Wagner wasn't drafted out of Yoakum (Texas) High School, but his skills blossomed quickly under the tutelage of Dr. Bragg Stockton, UH's late pitching coach. Stockton, who died in January, worked extensively with Wagner on making his delivery smoother.
"I was kind of a little vicious in my delivery. I yanked things around a little bit," Wagner said. "He played a huge part (in my improvement) . . . He worked with me, for the most part, every day of my freshman year and every day in the fall of my sophomore year until January . . . Set after set after set of drills. I give almost all of my credit to him. If it wasn't for him, there's no telling where I'd be."
Said Maddox, "Early in the year, there were some concerns about his delivery. But all he was doing was rushing."
Stockton's advice has worked. Maddox said that the Reds graded Wagner's slider as the best breaking pitch thrown by any draft-eligible pitcher. Wagner accumulated 137 strikeouts in 73 innings this season for the Cougars.

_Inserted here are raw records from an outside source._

/-- A pool command: COUNT and MARK. -/
def State.runPool (s : State) (c : Cmd) : CmdRes (Nat × Bool) :=
  let len := getBits c.y 0 32
  let n := len / 4
  if c.fn = 6 then
    match s.poolStores c 0 ((List.range n).map (fun t => BitVec.ofNat 32 (getBits c.x (if t % 2 = 0 then 0 else 32) 32))) with
    | (.error e, s) => (.error e, s)
    | (.ok _, s) => (.ok (len, false), s)
  else if c.fn = 7 then
    match s.poolWords c false c.x n 0 with
    | (.error e, s) => (.error e, s)
    | (.ok ws, s) =>
      match s.poolStores c 0 ws with
      | (.error e, s) => (.error e, s)
      | (.ok _, s) => (.ok (len, false), s)
  else if c.fn = 8 then
    match s.poolWords c false c.a n 0 with
    | (.error e, s) => (.error e, s)
    | (.ok as, s) =>
      match s.poolWords c false c.x n 0 with
      | (.error e, s) => (.error e, s)
      | (.ok bs, s) =>
        let d := firstDiff as bs
        (.ok (d, decide (d < n)), s)
  else
    match s.poolReds c n with
    | (.error e, s) => (.error e, s)
    | (.ok ws, s) =>
      match s.poolStores c 0 ws with
      | (.error e, s) => (.error e, s)
      | (.ok _, s) => (.ok (n, false), s)

/-! ### XFER and XGET (R246) -/

/-- The target package of a transfer. -/
def Cmd.target (c : Cmd) : Nat := handlePkg c.x
/-- The window offset and the length of a transfer. `bm` holds Sd. -/
def Cmd.xlen (c : Cmd) : Nat := getBits c.y 0 32

/-- The local words of a transfer's source, poisoned or not. -/
def State.xferWords (s : State) (c : Cmd) : Nat → Nat → CmdRes (List (Word × Bool))
  | 0, _ => (.ok [], s)
  | n + 1, o =>
    let va := c.a + BitVec.ofNat 64 o
    let r : CmdRes (Word × Bool) :=
      if c.dsp then
        let x := (s.group c.group).scratchNat va.toNat 4
        (.ok (BitVec.ofNat 32 x.1, x.2), s)
      else match s.cmdWord c {} va o with
        | (.error e, s) => (.error e, s)
        | (.ok pw, s) => (.ok (s.sysRead pw), s)
    match r with
    | (.error e, s) => (.error e, s)
    | (.ok w, s) =>
      match s.xferWords c n (o + 4) with
      | (.error e, s) => (.error e, s)
      | (.ok l, s) => (.ok (w :: l), s)

/-- A transfer whose answer has not come. -/
def answerFail : CmdFail := { reason := 0, kind := 15, va := 0, off := 0 }
/-- A transfer within the package whose target is not resident (R245). -/
def heldFail : CmdFail := { reason := 0, kind := 14, va := 0, off := 0 }

/-- The packets of an XFER sent: into this package's own endpoints, or out over the fabric, where each waits for its target's
answer. The result says whether a word of them is poisoned. -/
def State.sendPackets (s : State) (c : Cmd) (count o : Nat) (poison : Bool) : List (Nat × Nat) → CmdRes Bool
  | [] => (.ok poison, s)
  | (off, len) :: rest =>
    match s.xferWords c (len / 4) o with
    | (.error e, s) => (.error e, s)
    | (.ok ws, s) =>
      let bads := ((List.range ws.length).filter (fun j => (ws[j]?).any (fun w => w.2))).map (fun j => 4 * j)
      let p : Packet := { src := s.pkg.toNat, id := c.id, handle := c.x, off := off, tkt := c.aop / 2 % 2 == 1, count := count
                          data := ws.flatMap (fun w => leBytes 4 w.1.toNat), bads := bads }
      if c.target = s.pkg.toNat then
        match s.deliver p with
        | (.refused r k va, s) => (.error { reason := r, kind := k, va := va, off := o }, s)
        | (.held, s) => (.error heldFail, s)
        | (.waits own pw, s) => (.error (waitFail own pw), s)
        | (.done, s) => s.sendPackets c count (o + len) (poison || !bads.isEmpty) rest
      else
        ((s.send (.packet p c.target)).request c.target (.xfer c.id off)).sendPackets c count (o + len) (poison || !bads.isEmpty)
          rest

Wagner's rate of 16.8 strikeouts per nine innings, if he maintains it, would break a 39-year-old NCAA record.
Wagner also throws a power sinker, in Maddox's description, that ranges between 90-94 mph. The sophomore's sinker-slider tandem has made him an ideal closer for the Cougars, who face Rice in an NCAA super-regional this weekend. Wagner owns a 5-5, 2.09 with 14 saves in 35 appearances, having allowed 37 hits and 19 walks. Opponents are batting .150 against him.
Though the Reds tentatively plan on keeping Wagner in the bullpen, they're willing to consider developing him as a starter if his talents warrant it. Maddox said that one of the eight different Reds scouts who scrutinized Wagner this season saw him pitch as many as 5 2/3 innings in one outing. On another day, said Maddox, Wagner pitched two innings in each game of a doubleheader. "So he's durable, strong and resilient," Maddox said.

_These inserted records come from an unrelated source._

/-! ### Scheduling, placement and pre-emption (R258 to R264, R281 to R292, R316 to R320) -/

open Sys2Proof Sys2Proof.Machine in
/-- R284 to R287, R292: the pick of an issue unit takes a ready stream that none goes before, and counts what it passes over; a
core's clock passes with its schedulers' picks, a Bowler's with its own, and FROZEN counts the clocks in which a sequencer is frozen
on a miss; a missing line is filled for the streams that wait for it, and each of them counts it once in SLIPS. That a core's clock
passes so, and that one pick is one clock of the package, is the model's choice (log entry 4). -/
def Obligations.Scheduling : Prop :=
  (∀ (s : State) (u : IssueUnit),
    let k : State := { (s.tick.unitClock u) with picked := false }
    let w : State := k.reachTable (k.allHarts.filter (fun h => servedBy u h))
    (s.powered = false → exec (.issuePick u) s = .next s)
    ∧ (s.powered = true → ∃ t, exec (.issuePick u) s = .next t ∧ t.clock = s.clock + 1)
    ∧ (s.powered = true → k.unitOpen u = false → exec (.issuePick u) s = .next k)
    ∧ (s.powered = true → k.unitOpen u = true → (∀ h ∈ w.allHarts, servedBy u h = true → w.ready h = false) →
        exec (.issuePick u) s = .next w)
    ∧ (∀ r ∈ w.allHarts, s.powered = true → k.unitOpen u = true → servedBy u r = true → w.ready r = true →
      ∃ t h, exec (.issuePick u) s = .next t ∧ t.picked = true ∧ t.cur.id = h.id
        ∧ h ∈ w.allHarts ∧ servedBy u h = true ∧ w.ready h = true
        ∧ (∀ x ∈ w.allHarts, servedBy u x = true → w.ready x = true → ltNats (w.pickKey x) (w.pickKey h) = false)
        ∧ (∀ x ∈ t.allHarts, ∃ y ∈ w.allHarts, x = { y with sch := x.sch }
          ∧ (servedBy u y = false → x.sch = y.sch)
          ∧ (servedBy u y = true → y.id = h.id → x.sch = { y.sch with unpicked := 0, lastPick := some w.clock })
          ∧ (servedBy u y = true → y.id ≠ h.id → w.ready y = true → x.sch = { y.sch with unpicked := y.sch.unpicked + 1 })
          ∧ (servedBy u y = true → (∀ z ∈ w.allHarts, w.ready z = true → z.id ≠ y.id) → x.sch.unpicked = 0))))
  ∧ (∀ (s : State) (a b : Hart),
    (64 ≤ a.sch.unpicked → b.sch.unpicked < 64 → ltNats (s.pickKey a) (s.pickKey b) = true)
    ∧ (a.sch.unpicked < 64 → b.sch.unpicked < 64 → s.classOfWarp b < s.classOfWarp a → s.classOfWarp a ≤ 7 →
        ltNats (s.pickKey a) (s.pickKey b) = true)
    ∧ (∀ m n, a.sch.unpicked < 64 → b.sch.unpicked < 64 → s.classOfWarp a = s.classOfWarp b → a.sch.lastPick = some m →
        b.sch.lastPick = some n → m < n → ltNats (s.pickKey a) (s.pickKey b) = true))
  ∧ (∀ (s : State) (c k cl : Nat),
    let b : BitVec 2 := if k % 2 = 0 then 1 else 2
    let t := s.unitClock (.sched c k)
    let v := s.unitClock (.bowler cl)
    let frozen := fun (r : Role) (d : Nat) => s.allHarts.any (fun h => h.role == r && h.pl.core == d && (s.missing h).isSome)
    let counted := fun (x : Dword) (y : Dword) => getBits y 0 32 = getBits x 0 32
      ∧ getBits y 32 32 = min (getBits x 32 32 + 1) (2 ^ 32 - 1)
    ((t.core c).cclk = (s.core c).cclk + (if (s.core c).turn &&& b = 0 then 0 else 1))
    ∧ ((s.core c).turn &&& b ≠ 0 → frozen .warp c = true → counted (s.core c).slipc (t.core c).slipc)
    ∧ ((s.core c).turn &&& b = 0 ∨ frozen .warp c = false → (t.core c).slipc = (s.core c).slipc)
    ∧ (t.core c).busyUntil = (s.core c).busyUntil ∧ (∀ d, d ≠ c → t.core d = s.core d) ∧ { t with cores := s.cores } = s
    ∧ (v.cluster cl).cclk = (s.cluster cl).cclk + 1 ∧ (v.cluster cl).table = (s.cluster cl).table
    ∧ (frozen .bowler (4 * cl) = true → frozen .warp (4 * cl) = false → counted (s.core (4 * cl)).slipc (v.core (4 * cl)).slipc)
    ∧ (frozen .bowler (4 * cl) = false ∨ frozen .warp (4 * cl) = true → v.cores = s.cores)
    ∧ (v.core (4 * cl)).cclk = (s.core (4 * cl)).cclk ∧ (∀ d, d ≠ 4 * cl → v.core d = s.core d)
    ∧ (∀ d, d ≠ cl → v.cluster d = s.cluster d) ∧ { v with clusters := s.clusters, cores := s.cores } = s)
  ∧ (∀ (s : State) (die : Nat) (asid : BitVec 16) (line : Dword),
    let n := s.countMisses
    (s.waitingLine die asid line = [] → (∀ x ∈ (s.die die).ahead, ¬ (x.asid = asid ∧ x.addr = line)) →
      exec (.ifetchFill die asid line) s = .next s)
    ∧ (∀ x, s.waitingLine die asid line = [] → (s.die die).ahead = [x] → x.asid = asid → x.addr = line →
      let u := s.setDie die { s.die die with ahead := [] }
      u.fetchWaits x.core asid line = [] → dieOf x.core = die → (s.die die).heldLines ≤ 1023 →
      (∀ e w, u.fetchLine x.core asid line = (.error e, w) → exec (.ifetchFill die asid line) s = .next w)
      ∧ (∀ l w, u.fetchLine x.core asid line = (.ok l, w) →
        ∃ t y, exec (.ifetchFill die asid line) s = .next t ∧ (t.die die).lineAt asid line = some y ∧ y.data = l.data
          ∧ (∀ g ∈ x.held, g ∈ y.held) ∧ t.mem = s.mem ∧ t.cur = s.cur))
    ∧ (∀ h rest, s.waitingLine die asid line = h :: rest → n.fetchWaits h.pl.core asid line ≠ [] →
      ∃ t, exec (.ifetchFill die asid line) s = .next t ∧ t.dies = s.dies ∧ t.mem = s.mem)
    ∧ (∀ h rest x, s.waitingLine die asid line = h :: rest → (s.die die).heldLines ≤ 1024 →
      n.fetchWaits h.pl.core asid line = [] → (n.fetchLine h.pl.core asid line).1 = .ok x →
      ∃ t y, exec (.ifetchFill die asid line) s = .next t ∧ (t.die die).lineAt asid line = some y ∧ y.data = x.data
        ∧ y.user = x.user ∧ (∀ e, e ≠ die → t.die e = s.die e) ∧ t.mem = s.mem
        ∧ t.cur = { s.cur with c := { s.cur.c with missed := t.cur.c.missed } }
        ∧ (s.harts = [] → h = s.cur → rest = [] → s.cur.c.missed = none →
            getBits (t.core s.cur.pl.core).slipc 0 32 = (getBits (s.core s.cur.pl.core).slipc 0 32 + 1) % 2 ^ 32))
    ∧ (∀ k, s.waitingLine die asid line = [s.cur] → s.cur.role = .warp → settled s.cur = true →
      n.fetchWaits s.cur.pl.core asid line = [] → (n.fetchLine s.cur.pl.core asid line).1 = .error k →
      let e := (n.fetchLine s.cur.pl.core asid line).2.fetchKind line k
      ∃ t, exec (.ifetchFill die asid line) s = .next t ∧ t.cur.t.side.cls = 3 ∧ t.cur.t.side.kind = BitVec.ofNat 4 e
        ∧ t.cur.t.side.vaddr = lineAddr s.cur.c.pc ∧ t.cur.r = s.cur.r ∧ t.mem = s.mem))

open Sys2Proof Sys2Proof.Machine in
/-- R258 to R264, R281 to R283, R288 to R290, R304, R316 to R320, R324: a seed or a gang is placed whole, in the order of its
launch, with the registers its warps begin with; a unit is held back for the oldest gang; and gangs are saved core by core, once
the shadow copies of a core are free, and resumed from their records. Where a gang goes is the event's choice among the places
that take it (log entry 20), and where a record lies is a free value (log entry 19). That hold-back reserves only a unit that could
hold the gang when empty is the model's reading (log entry 53), and that a saved gang's age counts from its save is its choice (log
entry 88). -/
def Obligations.Gangs : Prop :=
  (∀ (s : State) (l : Nat) (sites : List Site), s.streamsDistinct →
    let x := s.launch l
    (s.turn l = false → exec (.gangPlacement l sites) s = .next s)
    ∧ (∀ w, s.want l = some w → s.sitesOk l w sites = false → exec (.gangPlacement l sites) s = .next s)
    ∧ (∀ w p, x.seedPlaced = false → s.turn l = true → s.want l = some w → sites = [p] → s.sitesOk l w sites = true →
      ∃ t, exec (.gangPlacement l sites) s = .next t ∧ (t.launch l).seedPlaced = true
        ∧ (x.hdr.bowlEntry = 0 → (t.launch l).counter = 1 ∧ t.cur = s.cur) ∧ t.mem = s.mem
        ∧ ∃ h ∈ t.harts, h.role = .warp ∧ h.live = true ∧ h.pl.launch = l ∧ h.pl.core = p.core ∧ h.pl.slot = p.slot
          ∧ h.c.pc = x.hdr.seedEntry ∧ h.c.arriving = true ∧ h.c.priv = false ∧ h.r.getS 1 = x.param ∧ h.r.getS 2 = 0
          ∧ h.r.getS 3 = 0 ∧ h.r.getB 0 = true ∧ (t.group h.pl.group).seed = true ∧ (t.group h.pl.group).phase = .resident
          ∧ (t.group h.pl.group).core = p.core ∧ (t.group h.pl.group).asid = x.asid
          ∧ (t.group h.pl.group).scratchSize = x.hdr.seedScr)
    ∧ (∀ w first n arg sc born rest, x.seedPlaced = true → x.pending = .range first n arg sc born :: rest → s.turn l = true →
      s.want l = some w → s.sitesOk l w sites = true →
      let size := x.hdr.gangSize
      ∃ t, exec (.gangPlacement l sites) s = .next t ∧ t.mem = s.mem
        ∧ (t.launch l).pending = (if n ≤ size then rest else .range (first + size) (n - size) arg sc born :: rest)
        ∧ ∀ k p i, k < size → sites[k]? = some p → i < x.hdr.warps →
          ∃ h ∈ t.allHarts, h.role = .warp ∧ h.live = true ∧ h.pl.launch = l ∧ h.pl.core = p.core ∧ h.pl.slot = p.slot + i
            ∧ h.pl.widx = i ∧ h.c.pc = x.hdr.wgEntry ∧ h.c.arriving = true ∧ h.c.priv = false ∧ h.r.getS 1 = x.param
            ∧ h.r.getS 2 = arg ∧ h.r.getS 3 = BitVec.ofNat 64 i ∧ (t.group h.pl.group).wgnum = first + k
            ∧ (t.group h.pl.group).phase = .resident ∧ (t.group h.pl.group).core = p.core
            ∧ (t.group h.pl.group).pinned = x.hdr.pinned))
  ∧ (∀ s : State,
    (s.oldestLaunch = none → exec .holdbackReserve s = .next s)
    ∧ (∀ l w, s.oldestLaunch = some l → s.want l = some w →
      let fits := fun u => u < 512 / nodeSpan w.level ∧ w.count ≤ (s.unitCores w.level u).length * capacity w.need 32 []
      ((s.fe.hold ≠ none ∨ s.clock < s.fe.oldestAt + 262144 ∨ s.fe.oldest ≠ s.oldestName ∨ ∀ u, ¬ fits u) → exec .holdbackReserve s = .next s)
      ∧ (∀ v, s.fe.hold = none → s.fe.oldestAt + 262144 ≤ s.clock → s.fe.oldest = s.oldestName → fits v →
        ∃ t u, exec .holdbackReserve s = .next t
          ∧ t.fe.hold = some { launch := l, saved := if w.gang = 0 then none else some w.gang, level := w.level, unit := u } ∧ fits u
          ∧ (∀ a, fits a → s.freeSlots w.level a ≤ s.freeSlots w.level u)
          ∧ (∀ a, fits a → s.freeSlots w.level a = s.freeSlots w.level u → u ≤ a)
          ∧ { t with fe := { t.fe with hold := none } } = s)))
  ∧ (∀ (s : State) (q : Nat),
    let x := s.queue q
    let due := getBits x.qcfg 0 32 * 1024
    let mine := fun (p : Nat × Gang) => p ∈ s.gangs ∧ p.2.pinned = false ∧ (s.launch p.2.launch).queue = q
      ∧ s.gangIn p.1 .resident ≠ []
    (getBits x.qcfg 0 32 = 0 ∨ x.slice < due → exec (.sliceExpiry q) s = .next s)
    ∧ (getBits x.qcfg 0 32 ≠ 0 → due ≤ x.slice → ∃ t, exec (.sliceExpiry q) s = .next t ∧ (t.queue q).slice = 0 ∧ t.mem = s.mem
      ∧ ((∀ l, l ∉ s.launches.map (fun p => p.1) ∨ (s.launch l).queue = q) →
          (s.launches.map (fun p => p.1)).Nodup → { t with queues := s.queues } = s)
      ∧ (∀ l c, (l, c) ∈ s.launches → c.queue ≠ q → (s.want l).isSome = true →
          (s.setQueue q { x with slice := 0 }).placeable l = false → (∀ p, mine p → (s.launch p.2.launch).pri ≤ c.pri) →
          ∀ p, mine p → (t.gang p.1).saveAsked = true ∨ t.gangIn p.1 .resident = [])))
  ∧ (∀ (s : State) (g : Nat),
    let gs := s.gangIn g .resident
    let here := fun (c : Nat) => gs.filter (fun k => (s.group k).core == c)
    (gs = [] → exec (.gangSave g) s = .next s)
    ∧ (gs ≠ [] → (∀ k ∈ gs, s.shadowFree (here (s.group k).core) = false) → ∃ t, exec (.gangSave g) s = .next t
        ∧ t.gang g = { s.gang g with saveAsked := true, stopping := false } ∧ (∀ k, k ≠ g → t.gang k = s.gang k)
        ∧ { t with gangs := s.gangs } = s)
    ∧ (∀ k, gs = [k] → s.shadowFree gs = true → s.picked = true → s.cur.role = .warp → s.cur.pl.group = k →
        ∃ t, exec (.gangSave g) s = .next t
        ∧ t.gang g = { s.gang g with saveAsked := true, stopping := true } ∧ (∀ k, k ≠ g → t.gang k = s.gang k)
        ∧ { t with gangs := s.gangs } = s)
    ∧ (gs ≠ [] → (∀ k ∈ gs, s.shadowFree (here (s.group k).core) = true) → s.picked = false → ∃ t, exec (.gangSave g) s = .next t
      ∧ t.mem = s.mem ∧ t.cur.r = s.cur.r ∧ (t.gang g).saveAsked = false
      ∧ (∀ k, k ∉ gs → t.group k = s.group k)
      ∧ ∀ k ∈ gs, (t.group k).phase = .saving ∧ (t.group k).swapDone = false ∧ (t.group k).scratch = (s.group k).scratch
        ∧ (t.core (s.group k).core).busyUntil = (s.core (s.group k).core).cclk + 49
        ∧ ∀ h ∈ t.allHarts, h.role = .warp → h.live = true → h.pl.group = k →
            h.c.napEnd = none ∧ (keepsWait h = false → h.c.wait = none)))
  ∧ (∀ (s : State) (g : Nat),
    let gs := (s.gangIn g .saving).filter (fun k => !(s.group k).swapDone)
    let due := fun (k : Nat) => (s.core (s.group k).core).busyUntil ≤ (s.core (s.group k).core).cclk
    ∃ t, exec (.bankSwapComplete g) s = .next t ∧ (∀ k ∈ gs, due k → t.group k = { s.group k with swapDone := true })
      ∧ (∀ k, k ∉ gs ∨ ¬ due k → t.group k = s.group k) ∧ { t with groups := s.groups } = s)
  ∧ (∀ (s : State) (g : Nat),
    let x := s.group g
    let done := x.phase = .saving ∧ x.swapDone = true ∧ x.spilled = false
      ∧ ∀ h ∈ s.warpsOf g, h.m.returning = [] ∧ regsRead x h = true
    (¬ done → exec (.spillComplete g) s = .next s)
    ∧ (done → (∀ p ∈ s.gangs, p.2.saveAsked = false) → ∃ t, exec (.spillComplete g) s = .next t
      ∧ (memWf s.mem = true →
          memRead t.mem (hbmKey (recordBase g)) (s.contextBytes g).length = s.contextBytes g)
      ∧ t.group g = { x with spilled := true } ∧ (∀ k, k ≠ g → t.group k = s.group k) ∧ t.cur = s.cur ∧ t.harts = s.harts))
  ∧ (∀ (s : State) (g : Nat),
    let gs := s.gangIn g .saving
    let ids := (s.allHarts.filter (fun h => h.role == .warp && h.live && gs.contains h.pl.group)).map (fun h => h.id)
    let u := ids.foldl (fun s h => s.onHart h State.finishWarp) s
    ((gs = [] ∨ s.gangIn g .resident ≠ [] ∨ ∃ k ∈ gs, u.savedNow k = false) → exec (.saveComplete g) s = .next s)
    ∧ (gs ≠ [] → s.gangIn g .resident = [] → (∀ k ∈ gs, u.savedNow k = true) → ∃ t, exec (.saveComplete g) s = .next t
      ∧ (∀ k ∈ gs, (t.group k).phase = .saved)
      ∧ ∀ a b, (u.launch (s.gang g).launch).pending = a ++ b → (∀ e ∈ a, ∃ k n, e = .saved k n) →
          (∀ k n, b.head? ≠ some (.saved k n)) →
          (t.launch (s.gang g).launch).pending = a ++ .saved g s.clock :: b))
  ∧ (∀ (s : State) (g : Nat) (sites : List Site),
    let l := (s.gang g).launch
    ((∀ born rest, (s.launch l).pending ≠ .saved g born :: rest) → exec (.gangResume g sites) s = .next s)
    ∧ (s.turn l = false → exec (.gangResume g sites) s = .next s)
    ∧ (∀ w k, s.want l = some w → k ∈ w.saved → s.recordOk k = false → exec (.gangResume g sites) s = .next s)
    ∧ (∀ w born rest, (s.launch l).pending = .saved g born :: rest → (s.launch l).seedPlaced = true → s.turn l = true →
      s.want l = some w → s.sitesOk l w sites = true → w.saved.Nodup → (∀ k ∈ w.saved, s.recordOk k = true) →
      (∀ k p, (k, p) ∈ w.saved.zip sites → (s.group k).bound = true → p.core = (s.group k).core ∧ p.slot = (s.group k).slot) →
      ∃ t, exec (.gangResume g sites) s = .next t ∧ (t.launch l).pending = rest
        ∧ ∀ k p, (k, p) ∈ w.saved.zip sites → (t.group k).phase = .resident ∧ (t.group k).core = p.core ∧ (t.group k).slot = p.slot
          ∧ ∀ h ∈ t.allHarts, h.role = .warp → h.live = true → h.pl.group = k →
              h.pl.core = p.core ∧ ∀ n, n ≠ 0 → n < 128 → h.r.getS n = s.rec64 k (512 + 2048 * h.pl.widx + 336 + 8 * n)))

Watching videotape of Wagner, a 6-foot-4, 210-pounder, reminded Maddox of Anaheim's Troy Percival. This comparison makes Wagner sound like a prototypical closer. "He comes at you like a horse," Maddox said. "He's not a Rob Dibble, but he has a chance to be one of those power closers."
But Maddox also has seen a "smooth and clean" delivery from Wagner in his longer outings, suggesting that he has the aptitude to start. "A lot of our guys think he's a No. 2 starter," Maddox said.
Wagner's ready for anything.
"If they want to use me as a starter, reliever, closer, whatever they want, I'm willing to do what's best for the Cincinnati Reds—whatever's going to get me to the majors faster and to make an impact," he said.
If Wagner signs in time to play professionally this summer, Maddox said that he probably will pitch once or twice a week in relief to preserve his arm after the college season.
The Reds cannot begin negotiating with Wagner until after UH's season ends. Signability, of course, is usually a concern for every team as it begins negotiating with its top pick. The Reds failed to sign Sowers and had to give multi-year, major league contracts in lieu of large signing bonuses to Espinosa and catcher Dane Sardinha, a second-round pick in 2000. But Maddox said confidently, "I don't think signability's an issue this year."